Pese a todo, para los estrategas propagandísticos chavistas resultaba demasiado atrayente la oportunidad de contar con un FSM caraqueño (así sea policéntrico); privilegiada caja de resonancia para la promover esta particular revolución de mucho ruido y pocas nueces. Entonces, movieron todas sus influencias políticas y de $olidaridad (particularmente con el PT brasilero, del que se conoce su receptividad a argumento$ de pe$o). De este modo, ahora se procede a toda marcha a los preparativos del evento, en una escala que promete dejar muy corto al XVI FMJE, que recibió apenas unos 15.000 asistentes, mientras para el VI FSM se asoman cifras que sobrepasan a los 100.000; lo que llevado al terreno de los costos implica montos superiores a los 250 millones de dólares (¡una ganga para un Estado con reservas sobre los 30 millardos de $!).

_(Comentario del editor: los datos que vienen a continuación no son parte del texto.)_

theorem selftestSlice_early (early : s.trl.loaded = false) : exec (.selftestSlice unit pass) s =
    .next (if pass = true ∨ s.rel.failedUnits.contains unit = true then s
      else { s with rel := { s.rel with failedUnits := s.rel.failedUnits ++ [unit] } }) := by
  refine (show _ = execSelftestSlice unit pass s from rfl).trans ((if_neg (by simp [fw, up])).trans ?_)
  exact if_pos (by simp [early])

theorem selftestSlice_off (loaded : s.trl.loaded = true) (off : s.rel.stEn = false ∨ s.sliceOk unit = false) :
    exec (.selftestSlice unit pass) s = .next s := by
  refine (show _ = execSelftestSlice unit pass s from rfl).trans ((if_neg (by simp [fw, up])).trans ((if_neg (by simp [loaded])).trans ?_))
  exact if_pos (by simpa using off)

theorem selftestSlice_ends (loaded : s.trl.loaded = true) (on : s.rel.stEn = true) (ok : s.sliceOk unit = true) :
    exec (.selftestSlice unit pass) s = .next (match s.servesAs unit with
      | some r => State.slicedIn { s with rel := s.rel.sliced unit pass } unit r pass
      | none => if pass then { s with rel := s.rel.sliced unit pass }
        else State.recordRepair { s with rel := s.rel.sliced unit pass } (unit / 2 ^ 28) 3 1 unit) := by
  refine (show _ = execSelftestSlice unit pass s from rfl).trans ((if_neg (by simp [fw, up])).trans ((if_neg (by simp [loaded])).trans ?_))
  exact (if_neg (by simp [on, ok])).trans rfl

end

/-! Lanes between the dies and the die network (Table 18-1). -/

theorem trigger_triggers (s : State) (trig detail : Nat) : ∃ h r, s.trigger trig detail = { s with host := h, rel := { s.rel with resets := r } } ∧
    r.busy = true ∧ r.trig = trig ∧ r.detail = detail % 4096 := by
  obtain ⟨h, r, begun⟩ := trigger_eq s trig detail
  have busy : (s.trigger trig detail).rel.resets.busy = true := startReset_busy ..
  have named : (s.trigger trig detail).rel.resets.trig = trig ∧ (s.trigger trig detail).rel.resets.detail = detail % 4096 := by
    unfold State.trigger State.startReset
    dsimp only
    split
    · exact ⟨rfl, rfl⟩
    · exact ⟨rfl, rfl⟩
  rw [begun] at busy named
  exact ⟨h, r, begun, busy, named⟩

section
variable {s : State} (up : s.board.rails = true)
include up

theorem dieLinkLaneSpare_acts {link : Nat} (known : link < 3) (lane : Nat) : exec (.dieLinkLaneSpare link lane) s =
    .next (if Config.dieSpares link < Tab.get 0 s.rel.dieBad link + 1 then
        State.trigger { s with rel := { s.rel with dieBad := Tab.set 0 s.rel.dieBad link (Tab.get 0 s.rel.dieBad link + 1) } } 6
          ((if link = 2 then 1 else 0) * 2 ^ 8 + link)
      else (State.recordRepair { s with rel := { s.rel with dieBad := Tab.set 0 s.rel.dieBad link (Tab.get 0 s.rel.dieBad link + 1) } } 8 0 1
        (8 * 2 ^ 28 + link * 2 ^ 26 + lane % 2 ^ 26)).repaired (8 * 2 ^ 28 + link * 2 ^ 26 + lane % 2 ^ 26)) :=
  (show _ = execDieLinkLaneSpare link lane s from rfl).trans (if_neg (by simp [up]; omega))

theorem dieNetworkRetry_acts {die segment : Nat} (known : die < 2) (part : segment < 9) (attempts : Nat) :
    exec (.dieNetworkRetry die segment attempts) s = .next (if 8 ≤ attempts then
        ((s.setRel (fun r => { r with retries := Tab.modify 0 r.retries (die * 16 + segment) (· + 1) })).countFault
          (9 * 2 ^ 28 + die * 2 ^ 27 + segment)).trigger 6 (die * 2 ^ 8 + segment)
      else (s.setRel (fun r => { r with retries := Tab.modify 0 r.retries (die * 16 + segment) (· + 1) })).countFault
        (9 * 2 ^ 28 + die * 2 ^ 27 + segment)) :=
  (show _ = execDieNetworkRetry die segment attempts s from rfl).trans (if_neg (by simp [up]; omega))

end

theorem getLast?_map_append_singleton {α : Type} (f : α → α) (l : List α) (a : α) : ((l ++ [a]).map f).getLast? = some (f a) := by simp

Habrá quien vea como excesivamente mordaz y desconfiado el tono en el cual nos referimos al VI FSM, pues a pesar de todo el “movimiento de movimientos” es consciente y está tomando medidas respecto a los retos que debe superar, lo que por ejemplo se muestra en el documento (también de fácil ubicación en Internet) “Hacia el FSM Caracas enero 2006 – La dimensión de nuestra responsabilidad” de E. Lander, uno de los principales responsables organizativos del evento. Pero tales esperanzas se desvanecen al contrastar las cuidadosas alusiones de Lander sobre el modo de superar los problemas que implica organizar el Foro hoy en Venezuela, con todo lo demás que se encuentra en Google al colocar la frase “VI Foro Social Mundial”, constituido esencialmente por documentación burocrático-informativa de tono semejante a la que aparece al escribir “XVI Festival Mundial de la Juventud y los Estudiantes”. El único otro texto donde se reflexiona con algún cuidado es “Hacia el II FSA y el VI FSM policéntrico” de I. León, escrito desde una perspectiva que asoma lo que es de esperar sea la línea oficialista a imponer en los actos apoteósicos de enero próximo, en una tónica que solo confirma las palabras contundentes de Naomi Klein: “Para algunos, el secuestro del Foro Social Mundial por los partidos políticos y los hombres poderosos es prueba de que los movimientos contra la globalización empresarial finalmente están madurando y volviéndose ‘responsables’. Pero, ¿realmente significa ser tan maduro, en medio del cementerio de fallidos proyectos políticos de izquierda, creer que el cambio vendrá al depositar tu voto por el más reciente líder carismático, y luego cruzar los dedos y esperar lo mejor? ¡Un poco de seriedad, por favor!”.